Tati’s last aesthetic success, the Dutch-funded Trafic (1971), sought to retrench, with Hulot as a car designer whose company sends his latest creation, a camper car decked out with all manner of ridiculous gadgetry, in a convoy from Paris to the International Automobile Show in Amsterdam. (Tati’s mother was half Dutch, the daughter of the Amsterdam frame maker who supplied the frames for van Gogh’s paintings, and there is a Mondrian-like purity to the director’s perfectionism and visual abstraction.) Pursued by the company’s brash, “swinging” American publicist, Hulot heads north into an endless series of accidents and misfortunes. Malfunctioning and destructive vehicles are a motif in Tati’s cinema, apparent even in an early short he coscripted, Gai dimanche (1935), in which a faulty Bernard jalopy with a broken horn and sequentially erratic doors is repurposed as a tourist bus—an early incarnation of Hulot’s noisy, antique Amilcar rattletrap in Monsieur Hulot’s Holiday—and Trafic’s slow-motion car crash is as funny and beautiful as the famous autoroute jam in Godard’s Weekend. In Trafic’s opening sequence, Hulot is at his drawing board when his boss distracts him. His pen slips, and the line he was drawing dips and zags. In Tati’s cinema, this brief, unassuming joke proves to carry great import. As much as Tati (and Hulot) tries to contain the disorder of the world within straight lines (like Mondrian), the grids and horizontals inevitably devolve into curves, corkscrews, circles, loops, or, in the case of the roads and highways that frequently appear in his films, confounding roundabouts, deceptive forks, or worrying switchbacks—akin to the nightclub sign in PlayTime whose spiral neon arrow directs a drunk right back into the Royal Garden he has just departed. In Tati, the straight and narrow remains both untenable and unattainable.

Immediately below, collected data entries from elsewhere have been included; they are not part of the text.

/-- The order in which faults of one boundary are handled: descending class, ascending detector (13 R315). -/
def State.faultBefore (s : State) (a b : Fault0) : Bool :=
  let ca := max (s.classOf a.det a.cause) a.atLeast
  let cb := max (s.classOf b.det b.cause) b.atLeast
  decide (cb < ca) || (ca == cb && decide (a.det ≤ b.det))

/-- Insert into a list sorted by a test. -/
def insertBy {α : Type} (le : α → α → Bool) (x : α) : List α → List α
  | [] => [x]
  | y :: ys => if le x y then x :: y :: ys else y :: insertBy le x ys

/-- Sort by a test, stably for a test that accepts equals. -/
def sortBy {α : Type} (le : α → α → Bool) (l : List α) : List α := l.foldr (insertBy le) []

/-- The island whose fault channel a report takes: the receiver for BUS_PAR, MGMT for what the window finds, else the island that its
detector watches (13 R314, Table 13-2). -/
def reporter (det cause : Nat) : Island :=
  if 0x0A ≤ det ∧ det ≤ 0x0D then (islandOf cause).getD .aon
  else if det = 0x1E ∨ det = 0x1F then .mgmt
  else (watched det cause).getD .aon

/-- Whether a report crosses from an island to AON, and from which (13 R314). -/
def Report.from (r : Report) : Option Island :=
  if r.aon then none else match reporter r.det.toNat r.cause.toNat with
    | .aon => none
    | i => some i

/-- The reports that AON consumes at the present boundary, those on the fault channel of an island one in each tick, and the reports
that wait (13 R314, 01 R18). -/
def dueOf (now : Nat) : List Island → List Report → List Report × List Report
  | _, [] => ([], [])
  | used, r :: rs =>
    let due := r.aon || decide (r.posted < now)
    match r.from with
    | none => let (d, w) := dueOf now used rs; if due then (r :: d, w) else (d, r :: w)
    | some i =>
      if due && !used.contains i then let (d, w) := dueOf now (i :: used) rs; (r :: d, w)
      else let (d, w) := dueOf now used rs; (d, r :: w)

/-- The reports that AON consumes at the present boundary (13 R314). -/
def State.dueReports (s : State) : List Report := (dueOf s.now [] s.faults.reports).1

/-- A second report on a channel counts as posted in the next tick (01 R18). -/
def State.waitingReports (s : State) : List Report :=
  (dueOf s.now [] s.faults.reports).2.map fun r => { r with posted := s.now, stamp := s.clock.meridian }

/-- Consume the due reports (13 R315). -/
def State.collect (s : State) : State :=
  let due := s.dueReports
  let s := s.setFaults { s.faults with reports := s.waitingReports }
  (sortBy s.faultBefore (foldReports due)).foldl State.handleFault s

/-! ## Checked accesses and injection (13 R332 to R334) -/

/-- The count of accesses for which a detector is armed. -/
def Faults.armedFor (f : Faults) (d : Nat) : Nat :=
  match f.armed.find? fun a => a.1.toNat == d with
  | some a => a.2
  | none => 0

/-- Use up one armed access. -/
def Faults.useArmed (f : Faults) (d : Nat) : Faults :=
  { f with armed := (f.armed.map fun a => if a.1.toNat = d then (a.1, a.2 - 1) else a).filter fun a => a.2 ≠ 0 }

/-- Arm a detector; a second request replaces the count (13 R332). -/
def Faults.arm (f : Faults) (d : BitVec 6) (n : Nat) : Faults :=
  { f with armed := (f.armed.filter fun a => a.1 ≠ d) ++ [(d, n)] }

/-- The detector of a single-bit and of a double-bit error of the memory that a detector checks (13 Table 13-2). -/
def eccPair (d : Nat) : Option (Nat × Nat) := if d ≤ 0x09 then some (d / 2 * 2, d / 2 * 2 + 1) else none

/-- A report about an access of the tick before. -/
def State.accReport (s : State) (a : Access) (d : Nat) (inj real : Bool) (atLeast : Nat) : State :=
  s.setFaults { s.faults with reports := s.faults.reports ++
    [{ det := BitVec.ofNat 6 d, cause := a.cause, island := a.island, inj := inj, real := real, atLeast := atLeast,
       posted := s.now - 1, stamp := s.clock.prev, aon := aonDet d }] }

/-- A lost word of MGMT's SRAM that lies in the shared window: its bytes are no longer good data, so each is a free value until it is
written again (01 R12, R279; where the window lies and how wide a word is: notes/assumptions/29). -/
def State.loseWindowWord (s : State) (w : Nat) : State :=
  if w < 4096 then (s.draw 32).2.winWrite (4 * w) (leBytes 4 (s.draw 32).1.toNat) else s

/-- What a double-bit error leaves: the NVM page, or the word of the island's SRAM, that delivers no data (01 R12,
13 Table 13-2). -/
def State.struck (s : State) (a : Access) : State :=
  let hit (i : Island) : State :=
    let x := s.isl.at i
    s.setIsl i { x with lostWords := a.cause :: x.lostWords.filter (· ≠ a.cause) }
  match a.err, a.det.toNat / 2 with
  | .double, 0 => (hit .mgmt).loseWindowWord a.cause.toNat
  | .double, 1 => hit .loop
  | .double, 2 => hit .meas
  | .double, 3 => hit .aon
  | .double, 4 => s.setNvm { s.nvm with bad := a.cause.toNat :: s.nvm.bad.filter (· ≠ a.cause.toNat) }
  | _, _ => s

/-- One checked access of the tick before: what it finds, and an injection that is armed for it (13 R332, R334). -/
def State.checkAccess (s : State) (a : Access) : State :=
  let s := s.struck a
  let c := a.cause.toNat
  let usable (d : Nat) : Bool := decide (0 < s.faults.armedFor d) && (s.shadowOf d c).isNone
  match eccPair a.det.toNat with
  | some (one, two) =>
    let real : Option Nat := match a.err with
      | .none => none
      | .single => some one
      | .double => some two
    let armed := if usable two then some two else if usable one then some one else none
    match armed, real with
    | none, none => s
    | none, some r => s.accReport a r false false 0
    | some d, none => (s.setFaults (s.faults.useArmed d)).accReport a d true false 0
    | some d, some r =>
      (s.setFaults (s.faults.useArmed d)).accReport a d true true (max (s.classOf d c) (s.classOf r c))
  | none =>
    let d := a.det.toNat
    let inj := match detRow d with
      | some r => r.inj && usable d
      | none => false
    if inj then (s.setFaults (s.faults.useArmed d)).accReport a d true (a.err != .none) 0
    else if a.err != .none && (detRow d).isSome then s.accReport a d false false 0
    else s

/-- A read of NVM pages by a command, one access for each page: whether it delivers their data. A page with an uncorrectable word, or an
armed injection of one, ends it; an injected single-bit error is corrected. Each is reported (13 R332 to R334, Table 13-2). -/
def State.nvmRead (s : State) (pages : List Nat) : State × Bool :=
  let report (s : State) (d page : Nat) (inj real : Bool) (atLeast : Nat) : State :=
    s.setFaults { s.faults with reports := s.faults.reports ++
      [{ det := BitVec.ofNat 6 d, cause := BitVec.ofNat 16 page, island := 0x10, inj := inj, real := real, atLeast := atLeast,
         posted := s.now, stamp := s.clock.meridian, aon := aonDet d }] }
  match pages with
  | [] => (s, true)
  | g :: gs =>
    let usable (d : Nat) : Bool := decide (0 < s.faults.armedFor d) && (s.shadowOf d g).isNone
    let used (d : Nat) : State := s.setFaults (s.faults.useArmed d)
    let bad := s.nvm.bad.contains g
    let worst := max (s.classOf 8 g) (s.classOf 9 g)
    if usable 9 then (report (used 9) 9 g true bad 0, false)
    else if usable 8 then
      if bad then (report (used 8) 8 g true true worst, false) else (report (used 8) 8 g true false 0).nvmRead gs
    else if bad then (report s 9 g false false 0, false)
    else s.nvmRead gs

/-- The BUS_PAR detector of the island that sends (13 Table 13-2). -/
def busParDet : Island → Nat
  | .mgmt => 0x0A
  | .loop => 0x0B
  | .meas => 0x0C
  | .aon => 0x0D

/-- Whether an injected parity error is armed, and not shadowed, for what one island sends to another (13 R332). -/
def State.parityArmed (s : State) (sender receiver : Island) : Bool :=
  let d := busParDet sender
  decide (0 < s.faults.armedFor d) && (s.shadowOf d (srcOf receiver).toNat).isNone

/-- The receiver finds bad parity in a tick; an armed access is used up, and carries a real error as well where `real`
(13 R333, R334). -/
def State.parityErrorAt (s : State) (sender receiver : Island) (real : Bool) (posted : Nat) (stamp : Count48) : State :=
  let d := busParDet sender
  let inj := s.parityArmed sender receiver
  let s := if inj then s.setFaults (s.faults.useArmed d) else s
  s.setFaults { s.faults with reports := s.faults.reports ++
    [{ det := BitVec.ofNat 6 d, cause := BitVec.ofNat 16 (srcOf receiver).toNat, island := srcOf sender, inj := inj,
       real := inj && real, atLeast := 0, posted := posted, stamp := stamp, aon := aonDet d }] }

/-- The receiver finds bad parity in the present tick. -/
def State.parityError (s : State) (sender receiver : Island) (real : Bool) : State :=
  s.parityErrorAt sender receiver real s.now s.clock.meridian

/-- LOOP's relay writes bytes into a window buffer: an access of BUS_PAR_LOOP that MGMT checks, discarded where it is armed
(13 R332, R333, Table 13-6). -/
def State.relayWrite (s : State) (n : Nat) (bs : List Byte) : State :=
  if s.parityArmed .loop .mgmt then s.parityError .loop .mgmt false else s.devWrite n bs 0x20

Just as Bressonian has become a ubiquitous (and somewhat tiresome) term, Tatiesque has slipped into common parlance to evoke a certain kind of dry, abstract comedy, best embodied in the absurdist cinema of ex-Georgian director Otar Iosseliani, whose Favorites of the Moon would be unthinkable without Tati. But Tatiesque also applies to our experience of the everyday world. Like Antonioni, Tati transformed the way we envision urban space and architecture, and he made us keenly aware of the interchange between the human and the mechanical. When, for instance, all five elevators in my office building once arrived in unison, their doors whooshing open and their automated voices chiming, “Floor 16, going down!” as a chorus, my first thought was not “Oh, Lord, which one do I take?” but “How Tati!” Many claims have been made for Tati as a social realist, and he himself emphasized that his comedy was always based on observation, and that he never exceeded the possibilities of logic. Such critics as Chion and Serge Daney have noted that Tati was certainly as much a documentarist as a stylist. His genius was to isolate and exaggerate elements of the workaday world so that they seem rich and strange, and his generous art confers upon us the ability to make, through acute observation, our own Tati movie in our head, every day.